Ahora, podemos repetir toda la anécdota potencial diciendo que el tío que me pide que le meta un plátano por el culo es Dani Rovira o Ernesto Sevilla o Flippy, yo qué sé. Para mí la historia es exactamente la misma. Un tío que me gustaba al que desafortunadamente le van unos rollos que a mí me resultan altamente nauseabundos. Me decepciona, me repugna. En algún momento considero también que aunque me lo pida por favor es un abuso de poder, porque el pervertido sabe que él a mí me gusta y en cierta manera ese poder (de atracción) me coacciona. (Más allá que el tema de «medrar mediante el sexo con famosos salidos» que daría para otro post muy diferente).
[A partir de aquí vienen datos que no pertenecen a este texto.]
-- ==== Sys2Proof/Tests/Slice0.lean ====
section
/-! SUPPORT. Tests on the spec's own vectors (95_test_vectors.md), the smoke test of WellFormed, decode tests on frames
written out from the encoding tables, and a witness for the hypotheses of each statement. -/

namespace Sys2Proof.Tests

open Sys2Proof Machine

/-! The tests are checked one after another: checked side by side they hold the stacks of some forty threads at once. -/
set_option Elab.async false

/-! ## Helpers -/

/-- The calibration fixture F of 95_test_vectors.md section 4. -/
def fixtureF : Coeffs :=
  { t1 := 0x6B70, t2 := 0x6743, t3 := 0xFC18, p1 := 0x8E7D, p2 := 0xD643, p3 := 0x0BD0, p4 := 0x0B27
    p5 := 0x008C, p6 := 0xFFF9, p7 := 0x3C8C, p8 := 0xC6F8, p9 := 0x1770, h1 := 0x004B, h2 := 0x016F
    h3 := 0x0000, h4 := 0x012D, h5 := 0x0032, h6 := 0x001E }

/-- The fixture F0: F with `P1 = 0`. -/
def fixtureF0 : Coeffs := { fixtureF with p1 := 0x0000 }

/-- A small state: a calibration, ALT = 120.0, the reading of program P2, and the events to come. -/
def demo (cal : Coeffs) (calValid valid : Bool) (hum : F64) (incoming : List HostEvent) : State :=
  { arch :=
      { cal := cal, calValid := calValid, alt := 0x405E000000000000, temp := 0x4039151D460F8000
        press := 0x40DD4C0000000000, hum := hum, valid := valid }
    work := { rawT := 0, rawP := 0, rawH := 0, tfine := 0, crcReg := 0, gidx := 0, okf := false }
    incoming := incoming
    response := none
    draw := 0 }

/-- `demo` with calibration F0 and a reading of 100 percent. -/
def ready (incoming : List HostEvent) : State := demo fixtureF0 true true 0x4059000000000000 incoming

/-- The next state of an outcome. -/
def after (o : Host.Outcome State Fault Refusal) : Option State :=
  match o with
  | .next t => some t
  | .fault _ => none
  | .refused _ => none

/-- The response after an outcome. -/
def answer (o : Host.Outcome State Fault Refusal) : Option Frame := (after o).bind State.response

/-- The response to one request frame. -/
def answerTo (s : State) (req : Frame) : Option Frame := answer (step { s with incoming := [.request req] })

/-! ## WellFormed refuses what it should -/

/-- R53: a buffer one byte longer than a numeric MAXBUF is refused, one of MAXBUF bytes is not. -/
theorem test_wellFormed_maxBuf :
    Instr.wellFormedFor (some 2) (.crcVerify [1, 2, 3]) = false ∧
    Instr.wellFormedFor (some 3) (.crcVerify [1, 2, 3]) = true ∧
    decodeFor (some 2) [0x02, 1, 2, 3] = .reject (.badLength 0x02 4) := by decide

/-! ## Decoding of frames written out from R46 and R50 -/

theorem test_decode_crcCompute : decode [0x01, 0xBE, 0xEF] = .instr (.crcCompute 0xBE 0xEF) := by decide
theorem test_decode_crcVerify : decode [0x02, 0xBE, 0xEF, 0x92] = .instr (.crcVerify [0xBE, 0xEF, 0x92]) := by decide

/-- Row L1 of section 4, the frame of R86's example. -/
theorem test_decode_calLoad :
    decode [0x10, 0x6B, 0x70, 0x67, 0x43, 0xFC, 0x18, 0x8E, 0x7D, 0xD6, 0x43, 0x0B, 0xD0, 0x0B, 0x27, 0x00, 0x8C,
      0xFF, 0xF9, 0x3C, 0x8C, 0xC6, 0xF8, 0x17, 0x70, 0x00, 0x4B, 0x01, 0x6F, 0x00, 0x00, 0x01, 0x2D, 0x00, 0x32,
      0x00, 0x1E] = .instr (.calLoad fixtureF) := by decide +kernel
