-- ==== Sys2Proof/Config.lean ====
section
/-! DEFINITION. The launch parameters of 00_scope.md R13 and R15–R19 as plain data, with the spec's defaults, and the
free values: the draw RAND (R20) and the choice of KEY_PICK = ANY (42_keys_timers.md R203). -/

namespace Sys2Proof

/-- A memory as plain data: the cells that differ from what an unlisted address reads as, addresses rising
(the canonical form is `Memory.wf`). -/
abbrev Memory := List Host.Cell

/-- SHIFT_SRC: the register 8XY6 and 8XYE shift (00_scope.md R15). -/
inductive ShiftSrc where
  /-- Shift Vy into Vx: the default. -/
  | vy
  /-- Shift Vx in place. -/
  | vx
  deriving DecidableEq, Repr

/-- KEYWAIT_TRIGGER of the FX0A key wait (00_scope.md R18). -/
inductive KeywaitTrigger where
  /-- A held key ends the wait: the default. -/
  | level
  /-- Only a press recorded during the wait ends it. -/
  | pressEdge
  deriving DecidableEq, Repr

/-- KEY_PICK: which pressed key a LEVEL key wait returns (00_scope.md R18, 42_keys_timers.md R203). -/
inductive KeyPick where
  /-- The lowest pressed key: the default. -/
  | lowest
  /-- Any pressed key, a draw under no law. -/
  | any
  deriving DecidableEq, Repr

/-- The parameters fixed for a launch (00_scope.md, "Implementation parameters"). DESIGN CHOICE (log entry 1), safe: they
are carried in the state, so that a statement about every state is a statement about every setting of them. -/
structure Params where
  /-- SHIFT_SRC (R15). -/
  shiftSrc : ShiftSrc
  /-- LOGIC_VF_RESET (R16). -/
  logicVfReset : Bool
  /-- INDEX_INCREMENT (R17). -/
  indexIncrement : Bool
  /-- KEYWAIT_TRIGGER (R18). -/
  keywaitTrigger : KeywaitTrigger
  /-- KEY_PICK (R18). -/
  keyPick : KeyPick
  /-- FONT_BASE (R13). -/
  fontBase : Nat
  /-- FONT, 80 bytes: 16 glyphs of 5 bytes (R13, 20_memory.md R77). -/
  font : List Byte
  /-- MEM_INIT (R19): the bytes that are not 0x00, as cells in rising order. -/
  memInit : Memory
  deriving DecidableEq, Repr

/-- The default FONT table, digit by digit (20_memory.md R77). -/
def standardFont : List Byte :=
  [0xF0, 0x90, 0x90, 0x90, 0xF0] ++ [0x20, 0x60, 0x20, 0x20, 0x70] ++
  [0xF0, 0x10, 0xF0, 0x80, 0xF0] ++ [0xF0, 0x10, 0xF0, 0x10, 0xF0] ++
  [0x90, 0x90, 0xF0, 0x10, 0x10] ++ [0xF0, 0x80, 0xF0, 0x10, 0xF0] ++
  [0xF0, 0x80, 0xF0, 0x90, 0xF0] ++ [0xF0, 0x10, 0x20, 0x40, 0x40] ++
  [0xF0, 0x90, 0xF0, 0x90, 0xF0] ++ [0xF0, 0x90, 0xF0, 0x10, 0xF0] ++
  [0xF0, 0x90, 0xF0, 0x90, 0x90] ++ [0xE0, 0x90, 0xE0, 0x90, 0xE0] ++
  [0xF0, 0x80, 0x80, 0x80, 0xF0] ++ [0xE0, 0x90, 0x90, 0x90, 0xE0] ++
  [0xF0, 0x80, 0xF0, 0x80, 0xF0] ++ [0xF0, 0x80, 0xF0, 0x80, 0x80]

/-- The spec's default of every parameter (00_scope.md R13, R15–R19). DESIGN CHOICE (log entry 2), unsafe for a claim
that names `State.reset`: the source leaves these open, and the defaults are the spec's own. -/
def Params.standard : Params where
  shiftSrc := .vy
  logicVfReset := false
  indexIncrement := false
  keywaitTrigger := .level
  keyPick := .lowest
  fontBase := 0x050
  font := standardFont
  memInit := []

namespace Config

/-- RAND: the byte of the n-th draw (00_scope.md R20, 40_alu.md R143). A free value with no body (log entry 4), safe:
nothing can be proved about it. -/
opaque freeByte : Nat → Byte

/-- The choice of the n-th draw among pressed keys when KEY_PICK = ANY (42_keys_timers.md R203): a position, reduced
modulo the number of pressed keys where it is used. A free value with no body (log entry 4), safe. -/
opaque freePick : Nat → Nat

end Config
end Sys2Proof
end

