/-- Settles O26: a step of the waiting core resumes with the key it may take, and holds when there is none. -/
theorem keyWaitResumes : Obligations.KeyWaitResumes := by
  unfold Obligations.KeyWaitResumes
  intro s x hm
  have hstep : step s = awaitKey x s := step_awaiting hm
  refine ⟨fun k ht hp hk hmin => ?lowest, fun ht hp h => ?any, fun k ht hk => ?event, fun ht h => ?released,
    fun ht h => ?noEvent, fun t h => ?answer⟩
  case lowest => exact step_writes_key (hstep.trans (awaitKey_pick x ht (State.anyPressed_lowest hp hk hmin)))
  case any =>
    obtain ⟨k, hk, hpick⟩ := State.anyPressed_any hp h
    obtain ⟨t, ht⟩ := step_writes_key (hstep.trans (awaitKey_pick x ht hpick))
    exact ⟨t, k, hk, ht⟩
  case event => exact step_writes_key (hstep.trans (awaitKey_event x ht hk))
  case released => exact hstep.trans (awaitKey_hold x (.inl ⟨ht, h⟩))
  case noEvent => exact hstep.trans (awaitKey_hold x (.inr ⟨ht, h⟩))
  case answer => exact State.outcome_ok (awaitKey_not_halted hm (hstep.symm.trans h))

end Sys2Proof.Machine

/-! Flow (43_flow.md): the fetch and what a running core does with the word it reads, the jumps, the call stack, and the
skips. -/

namespace Sys2Proof

/-- A word that decodes is legal: its instruction's row selects it (30_encoding.md R105). -/
theorem Word.legal_of_decodeWord {op : Word} {i : Instr} (h : decodeWord op = .ok i) : Word.legal op = true :=
  List.any_eq_true.2 ⟨i.row, row_mem_opcodeMap i, Laws.EncodingRow.selects_of (row_selects_of_decodeWord h)⟩

/-- An illegal word is rejected. -/
theorem decodeWord_of_not_legal {op : Word} (h : Word.legal op = false) : ∃ e, decodeWord op = .error e := by
  rcases hd : decodeWord op with e | i
  · exact ⟨e, rfl⟩
  · rw [Word.legal_of_decodeWord hd] at h; cases h

end Sys2Proof

namespace Sys2Proof.Machine

/-! A step of a running core, by what it fetches -/

/-- A running core that fetches a word does what the word says. -/
theorem step_fetched {s : State} {op : Word} (hm : s.mode = .running) (hf : fetch s = .ok op) : step s = runWord op s := by
  rw [step_running hm, runInstruction, hf]

/-- A running core that cannot fetch raises MemoryOutOfBounds (60_exceptions.md R304). -/
theorem step_fetch_error {s : State} {a : Nat} (hm : s.mode = .running) (hf : fetch s = .error a) :
    step s = raise .memoryOutOfBounds none (.addr a) s := by
  rw [step_running hm, runInstruction, hf]

/-- A word that decodes runs as its instruction. -/
theorem runWord_decoded {op : Word} {i : Instr} (s : State) (hd : decodeWord op = .ok i) : runWord op s = exec i s := by
  rw [runWord, hd]

/-- An illegal word raises UnknownOpcode (60_exceptions.md R301). -/
theorem runWord_illegal {op : Word} (s : State) (hl : Word.legal op = false) :
    runWord op s = raise .unknownOpcode (some op) .nothing s := by
  obtain ⟨e, hd⟩ := decodeWord_of_not_legal hl
  rw [runWord, hd]

/-- Settles O6: the bytes at pc are the word fetched, which runs as the instruction it decodes to. -/
theorem stepRunsTheDecodedInstruction : Obligations.StepRunsTheDecodedInstruction := by
  unfold Obligations.StepRunsTheDecodedInstruction
  intro s i hm hb hd
  rw [step_fetched hm (fetch_ok s hb), runWord_decoded s hd]

/-- Settles O7, on each side of the bound. -/
theorem fetchReadsTwoBytesOrNamesTheLowestBadAddress : Obligations.FetchReadsTwoBytesOrNamesTheLowestBadAddress := by
  unfold Obligations.FetchReadsTwoBytesOrNamesTheLowestBadAddress
  intro s
  split
  · next h => exact fetch_error s h
  · next h => exact fetch_ok s (Nat.le_of_not_gt h)

/-- Settles O8: the step raises the error of the fetch, or that of the word fetched. -/
theorem fetchAndDecodeErrorsHalt : Obligations.FetchAndDecodeErrorsHalt := by
  unfold Obligations.FetchAndDecodeErrorsHalt
  intro s hm
  constructor
  · intro hb
    rw [step_fetch_error hm (fetch_error s hb)]
    exact raises_raise ..
  · rintro hb op rfl hl
    rw [step_fetched hm (fetch_ok s hb), runWord_illegal s hl]
    exact raises_raise ..

/-! Jumps -/

/-- An address as pc holds it. -/
theorem zext16_toNat (nnn : Addr12) : (zext16 nnn).toNat = nnn.toNat :=
  BitVec.toNat_setWidth_of_le (by decide)

/-- An address and a byte add up without a wrap. -/
theorem zext16_add_zextByte_toNat (nnn : Addr12) (b : Byte) : (zext16 nnn + zextByte b).toNat = nnn.toNat + b.toNat := by
  have hn := nnn.isLt
  have hb := b.isLt
  rw [BitVec.toNat_add, zext16_toNat, zextByte, BitVec.toNat_setWidth_of_le (by decide)]
  omega

/-- Settles O30: each of the two sets pc, and a pc that cannot be fetched is the next fetch's error. -/
theorem jumpsSetThePc : Obligations.JumpsSetThePc := by
  unfold Obligations.JumpsSetThePc
  intro s nnn
  exact ⟨⟨_, rfl, zext16_toNat nnn, rfl, fun h => fetch_error _ (Nat.lt_succ_of_le h)⟩,
    ⟨_, rfl, zext16_add_zextByte_toNat nnn _, rfl, fun h => fetch_error _ (Nat.succ_lt_succ h)⟩,
    wordNNN_toNat 0x1 nnn, wordNNN_toNat 0xB nnn⟩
Pero es muy probable que no le de importancia de trauma o de degradación personal.
Ahí estaba yo, diciendo más o menos todo eso. Y al cabo de veinte minutos explicándolo me di cuenta de que el tío – de izquierdas y autodenominado feminista (así porque sí, mira tú)- en ningún momento había despegado la mano de mi trasero. De que cuando le apartaba porque me interrumpía a besos y para no resultar violenta lo acompañaba de algún comentario chistoso del tipo: «Veo que necesitas apreciar el sabor de mis argumentos para saber si estás de acuerdo.» él se reía a mandíbula batiente sin acabar de captar mi creciente incomodidad y repitiendo la jugada una y otra y otra vez. El lenguaje corporal fue elevando hasta tal punto su grado de allanamiento que acabé gritando sin pudor: «¡No soy una jodida muñeca hinchable!». A lo que respondió coqueto y absurdo: «Sí, lo eres, eres mi muñequita hinchable.»

Y fue ahí, justo ahí, amigos, cuando decidí que por muy rico que esté el salmorejo, nunca jamás en mi puta vida iré a comerlo a la cantina del Tercer Reich.*
No sé si me explico.
*Nota: La cosa es que la que empieza a narrar es mi yo ajeno al acoso, mi yo frivolón y feliz que come salmorejo aunque se lo sirva Adolf. Mi yo banal y sin principios. Mi yo ingenuo y hedonista. Y la gracia es esa, que mi alter ego del post evoluciona a la vez que mi voz narradora. Bueno, no sé, es que no me gusta escribir borradores. Ojalá se me haya entendido mejor que a Catherine Deneuve.